After we introduce the magnetic dipole moments of a current loop which is pointing in an upward direction, for circular current loop carrying a current in counterclockwise direction, like in this diagram, or pointing in downward direction, like this, for a circular current loop carrying a current in clockwise direction.

Let’s look at a special case. The magnetic field magnitude of such a current loop that we found by applying Biot-Savart Law is Mu zero over 2 Pi [in its place 44:45] N i A–the number of turns times the current and the magnitude of the area surrounded by the loop with the magnitude of the magnetic dipole moment vector, divided by in the denominator we had Z squared plus R squared to the power of three and a half. And here, these are common notations that are used in most of the textbooks, so be careful not to confuse the magnetic dipole moment vector Mu with the permeability of free space Mu zero.

All right, well this was the case that–here’s our current loop and we calculated the magnetic field some z distance away from the center of the loop, which has a radius of R and carrying a current in counterclockwise direction. We found that the magnetic fields at this location is pointing in upward direction and the magnetic dipole moment vector associated with the current loop is pointing also in upward direction. We call the location of this point of interest, relative to the origin or the center, as Z distance away from the center.

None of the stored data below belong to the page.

/-- R174 to R178, R183: the special-function unit and RNG are long; their f32 lanes and flags arrive within 12 cy. -/
def Obligations.SpecialFunctionsAreLong : Prop :=
  ∀ (s : State) (d a b : BitVec 7), Clear s → pipeBusy s s.cur = false → Dest s d.toNat → d.toNat < 112 →
    Plain s a.toNat → Plain s b.toNat →
    let x := rd s s.cur a.toNat
    let y := rd s s.cur b.toNat
    let r := (me s).arch.round
    Sfu s (.rcp d a) d (fun j => rcpLane (ftzOf r) (lane 32 x j)) ∧
    Sfu s (.rsq d a) d (fun j => rsqLane (ftzOf r) (lane 32 x j)) ∧
    Sfu s (.rcpnr d a b) d (fun j => newtonLane false r (lane 32 x j) (lane 32 y j)) ∧
    Sfu s (.rsqnr d a b) d (fun j => newtonLane true r (lane 32 x j) (lane 32 y j)) ∧
    Sfu s (.exp2 d a) d (fun j => exp2Lane r (lane 32 x j)) ∧
    Sfu s (.log2 d a) d (fun j => log2Lane r (lane 32 x j)) ∧
    exec (.rng d a b) s = .next (finished (pended (taken s) [d.toNat] none
      (.value [zmix (y.extractLsb' 0 32) (y.extractLsb' 32 32) x] none 0) 12) false)

/-- R195 to R199, R202, R204 to R208: with room in the queue and the anvils claimed, a matrix word enters its core's
queue, and a register destination is pending from then; an anvil at or above the launch's count raises ANVIL; a full
queue takes the position only. -/
def Obligations.MatrixWordsEnterTheQueue : Prop :=
  ∀ (s : State) (d a : BitVec 7) (x y : BitVec 3), Clear s → Plain s a.toNat →
    let claimed := fun (n : BitVec 3) => n.toNat < (recOf s s.cur).anvils
    let enters := fun (i : Instr) (ds : List Nat) (k : MxKind) =>
      ActsA s i { dests := ds, stages := [enqueueOwn s.cur k ds] }
    let v := rd64 s s.cur a.toNat
    let c := rd s s.cur a.toNat
    (mqOver s s.cur 1 = false → claimed x →
      (-2048 ≤ v.toInt → v.toInt ≤ 2047 → enters (.aclr x a) [] (.aclr x.toNat v.toInt)) ∧
      (v.toInt < -2048 ∨ 2047 < v.toInt → Deliverable s → Raises s (.aclr x a) ⟨.anvil, v⟩) ∧
      (claimed y → enters (.amov x y) [] (.copy x.toNat y.toNat) ∧ enters (.aadd x y) [] (.aadd x.toNat y.toNat)) ∧
      (Dest s d.toNat → d ≠ 0 → d.toNat < 112 →
        enters (.amovSt d x) [d.toNat] (.status d.toNat x.toNat) ∧
        (bits c 63 9 = 0 → enters (.amovRaw d x a) [d.toNat] (.raw d.toNat x.toNat c)) ∧
        (∀ t : BitVec 3, t.toNat ≤ 5 → arndOk c = true → enters (.arnd d x a t) [d.toNat] (.arnd d.toNat x.toNat t.toNat c))) ∧
      (∀ (sh : BitVec 5) (b : BitVec 7) (q : BitVec 3), Plain s b.toNat → sh.toNat % 8 ≤ 5 →
        let pb := rd64 s s.cur b.toNat
        let blog := ptrBlog v
        let sc := if blog = 0 then 0 else (rd64 s s.cur (a.toNat + 1)).toNat
        let f := ptrFmt v
        let m := (shapeMN sh).1
        let n := (shapeMN sh).2
        let k := 16 * 2 ^ (sh.toNat % 8)
        (blog ≠ 0 → InWindow s a.toNat ∧ InWindow s (a.toNat + 1)) →
        mmaTrap s s.cur (bTrap s s.cur .illegal) m n k v pb sc = none →
        let op : MxKind := .mma m n k x.toNat (ptrAddr v) (ptrAddr pb) f (blog, sc) (planeCount f q.toNat)
          (mmaWords s s.cur m n k (ptrAddr v) (ptrAddr pb) f (blog, sc))
        ActsA s (.mma sh x a b q) { stages := [enqueueOwn s.cur op []] })) ∧
    (¬ claimed x → Deliverable s →
      Raises s (.aclr x a) (nTrap .anvil x.toNat) ∧ Raises s (.amov x y) (nTrap .anvil x.toNat) ∧
      Raises s (.aadd x y) (nTrap .anvil x.toNat) ∧
      (Dest s d.toNat → d.toNat < 112 → Raises s (.amovSt d x) (nTrap .anvil x.toNat))) ∧
    (mqOver s s.cur 1 = true → claimed x → claimed y →
      exec (.amov x y) s = .next { taken s with fresh := s.fresh + 256 })
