/-! ## `onThr` -/

@[simp] theorem apply_onThr_slots (s : State) (slot : Nat) (f : Thread → Thread) : (Eff.apply s (onThr slot f)).o.slots = tabUpd s.o.slots slot f := rfl
@[simp] theorem apply_onThr_cores (s : State) (slot : Nat) (f : Thread → Thread) : (Eff.apply s (onThr slot f)).o.cores = s.o.cores := rfl
@[simp] theorem apply_onThr_quads (s : State) (slot : Nat) (f : Thread → Thread) : (Eff.apply s (onThr slot f)).o.quads = s.o.quads := rfl
@[simp] theorem apply_onThr_dies (s : State) (slot : Nat) (f : Thread → Thread) : (Eff.apply s (onThr slot f)).o.dies = s.o.dies := rfl
@[simp] theorem apply_onThr_kernels (s : State) (slot : Nat) (f : Thread → Thread) : (Eff.apply s (onThr slot f)).o.kernels = s.o.kernels := rfl
@[simp] theorem apply_onThr_tasks (s : State) (slot : Nat) (f : Thread → Thread) : (Eff.apply s (onThr slot f)).o.tasks = s.o.tasks := rfl
@[simp] theorem apply_onThr_loops (s : State) (slot : Nat) (f : Thread → Thread) : (Eff.apply s (onThr slot f)).o.loops = s.o.loops := rfl
@[simp] theorem apply_onThr_seqs (s : State) (slot : Nat) (f : Thread → Thread) : (Eff.apply s (onThr slot f)).o.seqs = s.o.seqs := rfl
@[simp] theorem apply_onThr_billets (s : State) (slot : Nat) (f : Thread → Thread) : (Eff.apply s (onThr slot f)).o.billets = s.o.billets := rfl
@[simp] theorem apply_onThr_near (s : State) (slot : Nat) (f : Thread → Thread) : (Eff.apply s (onThr slot f)).o.near = s.o.near := rfl
@[simp] theorem apply_onThr_mxReqs (s : State) (slot : Nat) (f : Thread → Thread) : (Eff.apply s (onThr slot f)).o.mxReqs = s.o.mxReqs := rfl
@[simp] theorem apply_onThr_barSends (s : State) (slot : Nat) (f : Thread → Thread) : (Eff.apply s (onThr slot f)).o.barSends = s.o.barSends := rfl
@[simp] theorem apply_onThr_subs (s : State) (slot : Nat) (f : Thread → Thread) : (Eff.apply s (onThr slot f)).o.subs = s.o.subs := rfl
@[simp] theorem apply_onThr_ctxs (s : State) (slot : Nat) (f : Thread → Thread) : (Eff.apply s (onThr slot f)).o.ctxs = s.o.ctxs := rfl
@[simp] theorem apply_onThr_queues (s : State) (slot : Nat) (f : Thread → Thread) : (Eff.apply s (onThr slot f)).o.queues = s.o.queues := rfl
@[simp] theorem apply_onThr_ports (s : State) (slot : Nat) (f : Thread → Thread) : (Eff.apply s (onThr slot f)).o.ports = s.o.ports := rfl
@[simp] theorem apply_onThr_outbox (s : State) (slot : Nat) (f : Thread → Thread) : (Eff.apply s (onThr slot f)).o.outbox = s.o.outbox := rfl
@[simp] theorem apply_onThr_poison (s : State) (slot : Nat) (f : Thread → Thread) : (Eff.apply s (onThr slot f)).o.poison = s.o.poison := rfl
@[simp] theorem apply_onThr_flips (s : State) (slot : Nat) (f : Thread → Thread) : (Eff.apply s (onThr slot f)).o.flips = s.o.flips := rfl
@[simp] theorem apply_onThr_resv (s : State) (slot : Nat) (f : Thread → Thread) : (Eff.apply s (onThr slot f)).o.resv = s.o.resv := rfl
@[simp] theorem apply_onThr_mod (s : State) (slot : Nat) (f : Thread → Thread) : (Eff.apply s (onThr slot f)).o.mod = s.o.mod := rfl
@[simp] theorem apply_onThr_now (s : State) (slot : Nat) (f : Thread → Thread) : (Eff.apply s (onThr slot f)).now = s.now := rfl
@[simp] theorem apply_onThr_fresh (s : State) (slot : Nat) (f : Thread → Thread) : (Eff.apply s (onThr slot f)).fresh = s.fresh := rfl
@[simp] theorem apply_onThr_cur (s : State) (slot : Nat) (f : Thread → Thread) : (Eff.apply s (onThr slot f)).cur = s.cur := rfl
@[simp] theorem apply_onThr_agenda (s : State) (slot : Nat) (f : Thread → Thread) : (Eff.apply s (onThr slot f)).agenda = s.agenda := rfl
@[simp] theorem apply_onThr_mem (s : State) (slot : Nat) (f : Thread → Thread) : (Eff.apply s (onThr slot f)).mem = s.mem := rfl
@[simp] theorem apply_onThr_commits (s : State) (slot : Nat) (f : Thread → Thread) : (Eff.apply s (onThr slot f)).commits = s.commits := rfl
@[simp] theorem apply_onThr_lastWrite (s : State) (slot : Nat) (f : Thread → Thread) : (Eff.apply s (onThr slot f)).lastWrite = s.lastWrite := rfl
@[simp] theorem apply_onThr_journal (s : State) (slot : Nat) (f : Thread → Thread) : (Eff.apply s (onThr slot f)).journal = s.journal := rfl
@[simp] theorem apply_onThr_jsn (s : State) (slot : Nat) (f : Thread → Thread) : (Eff.apply s (onThr slot f)).jsn = s.jsn := rfl

/-! ## `onCore` -/

@[simp] theorem apply_onCore_slots (s : State) (c : Nat) (f : Core → Core) : (Eff.apply s (onCore c f)).o.slots = s.o.slots := rfl
@[simp] theorem apply_onCore_cores (s : State) (c : Nat) (f : Core → Core) : (Eff.apply s (onCore c f)).o.cores = tabMod s.o.cores c {} f := rfl
@[simp] theorem apply_onCore_quads (s : State) (c : Nat) (f : Core → Core) : (Eff.apply s (onCore c f)).o.quads = s.o.quads := rfl
@[simp] theorem apply_onCore_dies (s : State) (c : Nat) (f : Core → Core) : (Eff.apply s (onCore c f)).o.dies = s.o.dies := rfl
@[simp] theorem apply_onCore_kernels (s : State) (c : Nat) (f : Core → Core) : (Eff.apply s (onCore c f)).o.kernels = s.o.kernels := rfl
@[simp] theorem apply_onCore_tasks (s : State) (c : Nat) (f : Core → Core) : (Eff.apply s (onCore c f)).o.tasks = s.o.tasks := rfl
@[simp] theorem apply_onCore_loops (s : State) (c : Nat) (f : Core → Core) : (Eff.apply s (onCore c f)).o.loops = s.o.loops := rfl
@[simp] theorem apply_onCore_seqs (s : State) (c : Nat) (f : Core → Core) : (Eff.apply s (onCore c f)).o.seqs = s.o.seqs := rfl
@[simp] theorem apply_onCore_billets (s : State) (c : Nat) (f : Core → Core) : (Eff.apply s (onCore c f)).o.billets = s.o.billets := rfl
@[simp] theorem apply_onCore_near (s : State) (c : Nat) (f : Core → Core) : (Eff.apply s (onCore c f)).o.near = s.o.near := rfl
@[simp] theorem apply_onCore_mxReqs (s : State) (c : Nat) (f : Core → Core) : (Eff.apply s (onCore c f)).o.mxReqs = s.o.mxReqs := rfl
@[simp] theorem apply_onCore_barSends (s : State) (c : Nat) (f : Core → Core) : (Eff.apply s (onCore c f)).o.barSends = s.o.barSends := rfl
@[simp] theorem apply_onCore_subs (s : State) (c : Nat) (f : Core → Core) : (Eff.apply s (onCore c f)).o.subs = s.o.subs := rfl
@[simp] theorem apply_onCore_ctxs (s : State) (c : Nat) (f : Core → Core) : (Eff.apply s (onCore c f)).o.ctxs = s.o.ctxs := rfl
@[simp] theorem apply_onCore_queues (s : State) (c : Nat) (f : Core → Core) : (Eff.apply s (onCore c f)).o.queues = s.o.queues := rfl
@[simp] theorem apply_onCore_ports (s : State) (c : Nat) (f : Core → Core) : (Eff.apply s (onCore c f)).o.ports = s.o.ports := rfl
@[simp] theorem apply_onCore_outbox (s : State) (c : Nat) (f : Core → Core) : (Eff.apply s (onCore c f)).o.outbox = s.o.outbox := rfl
@[simp] theorem apply_onCore_poison (s : State) (c : Nat) (f : Core → Core) : (Eff.apply s (onCore c f)).o.poison = s.o.poison := rfl
@[simp] theorem apply_onCore_flips (s : State) (c : Nat) (f : Core → Core) : (Eff.apply s (onCore c f)).o.flips = s.o.flips := rfl
@[simp] theorem apply_onCore_resv (s : State) (c : Nat) (f : Core → Core) : (Eff.apply s (onCore c f)).o.resv = s.o.resv := rfl
@[simp] theorem apply_onCore_mod (s : State) (c : Nat) (f : Core → Core) : (Eff.apply s (onCore c f)).o.mod = s.o.mod := rfl
@[simp] theorem apply_onCore_now (s : State) (c : Nat) (f : Core → Core) : (Eff.apply s (onCore c f)).now = s.now := rfl
@[simp] theorem apply_onCore_fresh (s : State) (c : Nat) (f : Core → Core) : (Eff.apply s (onCore c f)).fresh = s.fresh := rfl
@[simp] theorem apply_onCore_cur (s : State) (c : Nat) (f : Core → Core) : (Eff.apply s (onCore c f)).cur = s.cur := rfl
@[simp] theorem apply_onCore_agenda (s : State) (c : Nat) (f : Core → Core) : (Eff.apply s (onCore c f)).agenda = s.agenda := rfl
@[simp] theorem apply_onCore_mem (s : State) (c : Nat) (f : Core → Core) : (Eff.apply s (onCore c f)).mem = s.mem := rfl
@[simp] theorem apply_onCore_commits (s : State) (c : Nat) (f : Core → Core) : (Eff.apply s (onCore c f)).commits = s.commits := rfl
@[simp] theorem apply_onCore_lastWrite (s : State) (c : Nat) (f : Core → Core) : (Eff.apply s (onCore c f)).lastWrite = s.lastWrite := rfl
@[simp] theorem apply_onCore_journal (s : State) (c : Nat) (f : Core → Core) : (Eff.apply s (onCore c f)).journal = s.journal := rfl
@[simp] theorem apply_onCore_jsn (s : State) (c : Nat) (f : Core → Core) : (Eff.apply s (onCore c f)).jsn = s.jsn := rfl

Well, now let’s look at a special case such that our point of interest is a far distance away from the loop, on the axis, such that Z is much, much greater than the radius of the current loop. In that case when Z is much greater than R, R over Z will be much, much smaller than 1, this will enable us to make certain approximation for the magnitude of the magnetic field. If we take the quantity in order to have this ratio, if we take Z outside of this bracket we’re going to have Z squared will come out to the power bracket of 3 over 2 as Z cube and inside of the bracket we will 1 plus R squared over Z squared, to the power of three and a half. Now since R over Z is much smaller than 1 then R squared over Z squared will be even smaller when we compare it to 1. Therefore, one can easily neglect this quantity in comparent to 1 then the equation reduces to this simplified form by taking advantage of this ratio Mu zero over 2 Pi, times Mu over Z cube. So we can obtain an approximate expression for the condition that at our point of interest is a far distance away relative to the radius of the current loop, then the magnetic field that the current loop will generate along its axis is going to be equal to this quantity, in vector form again, we can multiple this magnetic unit vector k pointing in upward direction.

This current loop also represents a very good model to be able to explain, which I will talk about this a little bit later, the magnetic behavior of matter. We see that from the atomic structure of the matter, from the planetary model of the atom, the electrons are orbiting about the nucleus of the atom. For some of the materials, as they orbit about the nucleus, since the electrons negatively charged particles they represent as they orbit they represent moving charges. Therefore, they generate these tiny little current loops and since some of the atoms these orbiting electrons that they orbit in a unison way by generating these tiny little current loops and associated magnetic dipole moment vectors. As we see, the magnetic dipole moment vectors are in the same direction with the associated magnetic fields and we will see later on that for some cases they can be aligned in the same direction, therefore all these tiny little magnetic field vectors add to one another by generating a net magnetic field. This is going to eventually lead us to magnetic behavior of the matter, how some certain objects can be magnetized whereas how some other types of objects cannot be magnetized. Therefore these tiny little current loops or the magnetic field of a current loop is a very good model in order to explain such a complex physical phenomena.